In sum, the Ninth Circuit held the 2001 and 2003 ASR Decisions invalid for failure to comply with FLPMA and NEPA. The court held unlawful and enjoined the Cowcatcher and Cottonsnake timber sales, which complied with the (consequently invalid) ASR Decisions rather than the (reinstated) 2001 ROD.


 




[1] 43 U.S.C. §§ 1701-85 (2000).


[2] 42 U.S.C. §§ 4321-70e (2000).


[3] Whereas pre-disturbance surveys are required for Category C listed species, they are not required for species listed under Category D.


[4] Native Ecosystems Council v. U.S. Forest Serv., 428 F.3d 1233, 1238 (9th Cir. 2005).


[5] 5 U.S.C. §§ 551-59, 701-06, 1305, 3105, 3344, 4301, 5335, 5362, 7521 (2000).


[6] Id. § 706(2)(A).


[7] 2006 WL 44361 (W.D. Wash. Jan. 9, 2006). In that case, KS Wild and Umpqua Watersheds successfully invalidated a 2004 Record of Decision that would have completely eliminated the Survey and Manage program.


[8] Klamath Siskiyou Wildlands Ctr. v. Boody, 468 F.3d 549, 555 (9th Cir. 2006).


[9] Id. (italics omitted).


 


[10] Apache Survival Coalition v.
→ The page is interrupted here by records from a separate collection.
-- ==== Sys2Proof/Machine/Flags.lean ====
section
/-! DEFINITION. Every flag computation of the 6502 family (10_state.md R27, 42_m65_alu.md R240 to R260). -/

namespace Sys2Proof.Machine

/-- `setNZ(v)` (00_scope.md R10). -/
def Flags.setNZ (p : Flags) (v : Byte) : Flags := { p with z := decide (v = 0), n := v.msb }

/-- `pack(P, b)` (R27): N V 1 b D I Z C from bit 7 down. -/
def Flags.pack (p : Flags) (b : Bool) : Byte :=
  BitVec.ofBool p.n ++ BitVec.ofBool p.v ++ 1#1 ++ BitVec.ofBool b ++
    BitVec.ofBool p.d ++ BitVec.ofBool p.i ++ BitVec.ofBool p.z ++ BitVec.ofBool p.c

/-- `unpack(v)` (R27): `P.B` and bits 5 and 4 of `v` are left out. -/
def Flags.unpack (p : Flags) (v : Byte) : Flags where
  n := v.getLsbD 7
  v := v.getLsbD 6
  b := p.b
  d := v.getLsbD 3
  i := v.getLsbD 2
  z := v.getLsbD 1
  c := v.getLsbD 0

/-- The 9-bit sum `zext(A) + zext(m) + P.C` of `ADC` (R241). -/
def adcSum (a m : Byte) (carry : Bool) : Nat := a.toNat + m.toNat + carry.toNat

/-- The result byte of `ADC`: `t[7:0]` (R241). -/
def adcResult (a m : Byte) (carry : Bool) : Byte := BitVec.ofNat 8 (adcSum a m carry)

/-- The flags after `ADC`, from the old `A` (R241); `P.D` plays no part (R242). -/
def Flags.afterAdc (p : Flags) (a m : Byte) : Flags :=
  let r := adcResult a m p.c
  Flags.setNZ { p with c := decide (256 ≤ adcSum a m p.c), v := ((a ^^^ r) &&& (m ^^^ r)).msb } r

/-- The flags after a compare of `a` with `m` (R247 to R249); `P.V` is not written. -/
def Flags.afterCompare (p : Flags) (a m : Byte) : Flags :=
  Flags.setNZ { p with c := decide (m.toNat ≤ a.toNat) } (a - m)

/-- The flags after `BIT` (R250). -/
def Flags.afterBit (p : Flags) (a m : Byte) : Flags :=
  { p with z := decide (a &&& m = 0), n := m.getLsbD 7, v := m.getLsbD 6 }

/-- `ASL` (R257): the result and the flags. -/
def aslOp (p : Flags) (m : Byte) : Byte × Flags :=
  let r := m <<< 1
  (r, Flags.setNZ { p with c := m.getLsbD 7 } r)

/-- `LSR` (R258). -/
def lsrOp (p : Flags) (m : Byte) : Byte × Flags :=
  let r := m >>> 1
  (r, Flags.setNZ { p with c := m.getLsbD 0 } r)

/-- `ROL` (R259): the old carry enters bit 0. -/
def rolOp (p : Flags) (m : Byte) : Byte × Flags :=
  let r := m <<< 1 ||| flagByte p.c
  (r, Flags.setNZ { p with c := m.getLsbD 7 } r)

/-- `ROR` (R260): the old carry enters bit 7. -/
def rorOp (p : Flags) (m : Byte) : Byte × Flags :=
  let r := m >>> 1 ||| flagByte p.c <<< 7
  (r, Flags.setNZ { p with c := m.getLsbD 0 } r)

/-- `INC` (R251). -/
def incOp (p : Flags) (m : Byte) : Byte × Flags := (m + 1, Flags.setNZ p (m + 1))

/-- `DEC` (R252). -/
def decOp (p : Flags) (m : Byte) : Byte × Flags := (m - 1, Flags.setNZ p (m - 1))

end Sys2Proof.Machine
end

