-- ==== Sys2Proof/Machine/Core.lean ====
section
/-! DEFINITION. The machine as the host runs it. -/

def Sys2Proof.core : Host.Core := { State := Sys2Proof.Machine.State, Fault := Sys2Proof.Machine.Fault, Refusal := Sys2Proof.Machine.Refusal, step := Sys2Proof.Machine.step, reset := Sys2Proof.Machine.State.reset }
end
United States, 21 F.3d 895, 905 (9th Cir. 1994) (italics omitted).


[11] Klamath Siskiyou Wildlands, 468 F.3d at 555.


[12] Neighbors of Cuddy Mountain v. U.S. Forest Serv., 137 F.3d 1372, 1381 n. 8 (9th Cir. 1998).


[13] Apache Survival Coalition, 21 F.3d at 905-06.


[14] The formal amendment process entails preparation of environmental assessments or environmental impact statements, public involvement, and interagency coordination. 43 C.F.R. § 1610.5-5 (2006).


[15] 43 C.F.R. § 1610.5-4 (2006).


[16] 43 U.S.C. § 1732(a) (2000); 43 C.F.R. § 1610.5-3(a) (2006).


[17] 43 C.F.R. § 1610.5-5 (2006).


[18] Klamath Siskiyou Wildlands Center v. Boody, 468 F.3d 549, 558 (9th Cir. 2007).


[19] Id. at 559.


[20] 40 C.F.R. § 1502.9(c)(1) (2006).


[21] See Marsh v. Or. Natural Res. Council, 490 U.S. 360, 373 (1989) ("[A]n agency need not supplement an EIS every time new information comes to light after the EIS is finalized.").


[22] 542 U.S. 55 (2004)


[23] 42 U.S.C. § 4332(2)(C) (2000).


[24] SUWA, 542 U.S. at 73.


[25] 40 C.F.R. § 1502.9(c)(1) (2006).


[26] 137 F.3d 1146 (9th Cir. 1998).


 


[27] Id. at 1149-50.


[28] Klamath Siskiyou Wildlands Center v. Boody, 468 F.3d 549, 562 (9th Cir. 2006) (quoting Metcalf v. Daley, 214 F.3d 1135, 1143 (9th Cir. 2000)).


[29] 43 C.F.R. 1610.5-3 (2006).


[30] See Paulsen v. Daniels, 413 F.3d 999, 1008 (9th Cir. 2005) ("The effect of invalidating an agency rule is to reinstate the rule previously in force.").